Confusion about wildcard arguments in types

According to the documentation, C[_] is a shorthand for [X] =>> C[X] from Scala 3.2 onwards.

However, they don’t seem to behave identically:

trait B[T]

def foo[C[_] <: B[_], T]: C[T] = ???

def bar: Unit =
  foo[[X] =>> B[X], Int]
  foo[B[_], Int] // Error: Type argument B[?] does not conform to upper bound [_] =>> B[?]

It looks like B[_] is still interpreted as B[?]. However, that is not supposed to happen from Scala 3.2 onwards:

  1. In Scala 3.0, both _ and ? are legal names for wildcards.
  2. In Scala 3.1, _ is deprecated in favor of ? as a name for a wildcard. A -rewrite option is available to rewrite one to the other.
  3. In Scala 3.2, the meaning of _ changes from wildcard to placeholder for type parameter.

Am I missing something?

If not, is there a way to force proper behavior from the compiler, with some kind of “future” flag? These error messages are very confusing.
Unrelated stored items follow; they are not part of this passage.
-- ==== Sys2Proof/Certificates/Slice0/Obligations.lean ====
section
/-! DEFINITION. The statements for the provers, and the spec's own tables that they are stated over. -/
namespace Sys2Proof.Spec
open Sys2Proof.Machine

/-! ## A cell word's issue -/

/-- The issue of the focused unit at a stage: its region, unit, page, stage, and whether the stage's iteration is live (R66, R67). -/
def issue (s : State) (stg : BitVec 3) : Issue :=
  ⟨s.focus.region, s.focus.unit, s.pageOf s.focus.region, stg.toNat, (s.page (s.pageOf s.focus.region)).liveAt stg.toNat⟩

/-- The focused unit's cell: a memory or matrix node reads the predicates of cell (0,0) (R144). -/
def guardCell (s : State) : Cell := s.cell s.focus.region (if s.focus.unit < 64 then s.focus.unit else 0)

/-- A word of this stage and guard issues: its stage holds an iteration and its guard is true (R67, R127). -/
def Issues (s : State) (stg : BitVec 3) (grd : BitVec 4) : Prop :=
  (s.page (s.pageOf s.focus.region)).started stg.toNat = true ∧ guardVal (guardCell s).g grd = true

/-- The input queues that a word's sources pop: selectors 0x10 to 0x13 (R33, R34). -/
def named (sels : List (BitVec 6)) (n : Nat) : Bool := sels.any (fun v => v.toNat == 0x10 + n)

/-- Every queue that the word pops has a token to give, so that the word does not freeze (R74); in a dead iteration it pops none. -/
def HeadsReady (s : State) (live : Bool) (pops : Nat → Bool) : Prop :=
  live = true → ∀ n, n < 4 → pops n = true → (qAt (s.cell s.focus.region s.focus.unit).ins n).head?.isSome = true

/-- What issuing a cell word changes: the popped input queues of its cell, one new landing slot at most, its LFSR, and what the
region's memory node has acquired. All else, memory and every other unit among it, is as before. -/
structure Issued (s t : State) (pops : Nat → Bool) (live : Bool) (slot : List Slot) (lfsr : W32) : Prop where
  rest : t = { s with regions := t.regions, seq := t.seq }
  regions : ∀ r, r ≠ s.focus.region → t.region r = s.region r
  region : t.region s.focus.region = { s.region s.focus.region with cells := (t.region s.focus.region).cells, mn := (t.region s.focus.region).mn }
  node : t.mn s.focus.region = { s.mn s.focus.region with acqs := (t.mn s.focus.region).acqs, acqStamp := (t.mn s.focus.region).acqStamp }
  cells : ∀ u, u ≠ s.focus.unit → t.cell s.focus.region u = s.cell s.focus.region u
  cell : t.cell s.focus.region s.focus.unit = { s.cell s.focus.region s.focus.unit with
    ins := (t.cell s.focus.region s.focus.unit).ins, lfsr := lfsr, slots := (s.cell s.focus.region s.focus.unit).slots ++ slot }
  queues : ∀ n, n < 4 → qAt (t.cell s.focus.region s.focus.unit).ins n =
    if live && pops n then (qAt (s.cell s.focus.region s.focus.unit).ins n).pop
    else qAt (s.cell s.focus.region s.focus.unit).ins n
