-- ==== Sys2Proof/Laws/Table.lean ====
section
/-! SUPPORT. Laws of the finite tables: a read after a write. -/
namespace Sys2Proof

@[simp] theorem Tab.get_set_self {α : Type} (d : α) (t : Tab α) (n : Nat) (x : α) : (t.set n x).get d n = x := by
  induction t with
  | nil => simp [Tab.set, Tab.get]
  | cons p t ih =>
    obtain ⟨k, v⟩ := p
    by_cases h : k = n
    · simp [Tab.set, Tab.get, h]
    · by_cases h' : n < k <;> simp [Tab.set, Tab.get, h, h', ih]

theorem Tab.get_set_other {α : Type} (d : α) (t : Tab α) {n m : Nat} (x : α) (h : m ≠ n) : (t.set n x).get d m = t.get d m := by
  have h' : n ≠ m := fun e => h e.symm
  induction t with
  | nil => simp [Tab.set, Tab.get, h']
  | cons p t ih =>
    obtain ⟨k, v⟩ := p
    by_cases hk : k = n
    · subst hk; simp [Tab.set, Tab.get, h']
    · by_cases hl : n < k <;> simp [Tab.set, Tab.get, hk, hl, h', ih]

/-- A read after a write, at any key. -/
theorem Tab.get_set {α : Type} (d : α) (t : Tab α) (n m : Nat) (x : α) : (t.set n x).get d m = if m = n then x else t.get d m := by
  by_cases h : m = n
  · subst h; simp
  · simp [h, Tab.get_set_other d t x h]

@[simp] theorem Tab.find?_set_self {α : Type} (t : Tab α) (n : Nat) (x : α) : (t.set n x).find? n = some x := by
  induction t with
  | nil => simp [Tab.set, Tab.find?]
  | cons p t ih =>
    obtain ⟨k, v⟩ := p
    by_cases h : k = n
    · simp [Tab.set, Tab.find?, h]
    · by_cases h' : n < k <;> simp [Tab.set, Tab.find?, h, h', ih]

theorem Tab.find?_set_other {α : Type} (t : Tab α) {n m : Nat} (x : α) (h : m ≠ n) : (t.set n x).find? m = t.find? m := by
  have h' : n ≠ m := fun e => h e.symm
  induction t with
  | nil => simp [Tab.set, Tab.find?, h']
  | cons p t ih =>
    obtain ⟨k, v⟩ := p
    by_cases hk : k = n
    · subst hk; simp [Tab.set, Tab.find?, h']
    · by_cases hl : n < k <;> simp [Tab.set, Tab.find?, hk, hl, h', ih]

@[simp] theorem Tab.find?_del_self {α : Type} (t : Tab α) (n : Nat) : (t.del n).find? n = none := by
  induction t with
  | nil => simp [Tab.del, Tab.find?]
  | cons p t ih =>
    obtain ⟨k, v⟩ := p
    by_cases h : k = n
    · subst h; simpa [Tab.del] using ih
    · have : Tab.del ((k, v) :: t) n = (k, v) :: Tab.del t n := by simp [Tab.del, h]
      simp [this, Tab.find?, h, ih]

theorem Tab.find?_del_other {α : Type} (t : Tab α) {n m : Nat} (h : m ≠ n) : (t.del n).find? m = t.find? m := by
  induction t with
  | nil => simp [Tab.del, Tab.find?]
  | cons p t ih =>
    obtain ⟨k, v⟩ := p
    by_cases hk : k = n
    · subst hk
      have h' : k ≠ m := fun e => h e.symm
      have : Tab.del ((k, v) :: t) k = Tab.del t k := by simp [Tab.del]
      simp [this, Tab.find?, h', ih]
    · have : Tab.del ((k, v) :: t) n = (k, v) :: Tab.del t n := by simp [Tab.del, hk]
      rw [this]; by_cases hm : k = m <;> simp [Tab.find?, hm, ih]

end Sys2Proof
end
More compiler behavior that seems at odds with the documentation about type lambdas:

trait A
trait B[T] extends A
type F = [T] =>> A

// Shouldn't these all mean the same thing?
summon[B <:< F] // Kind error
summon[B[_] <:< F[_]]
summon[B[_] <:< ([T] =>> F[T])] // Kind error

// Should these not all mean the same thing?
class C[D <: F] // Error: type F takes parameters
class G[D[_] <: F[_]]
class E[D[_] <: ([T] =>> F[T])]

// These all compile, at least, so they hopefully mean the same thing.
C[B]
C[B[_]]
C[[T] =>> B[T]]

See also this discussion.

I submitted a bug report, as well as a PR to improve the documentation.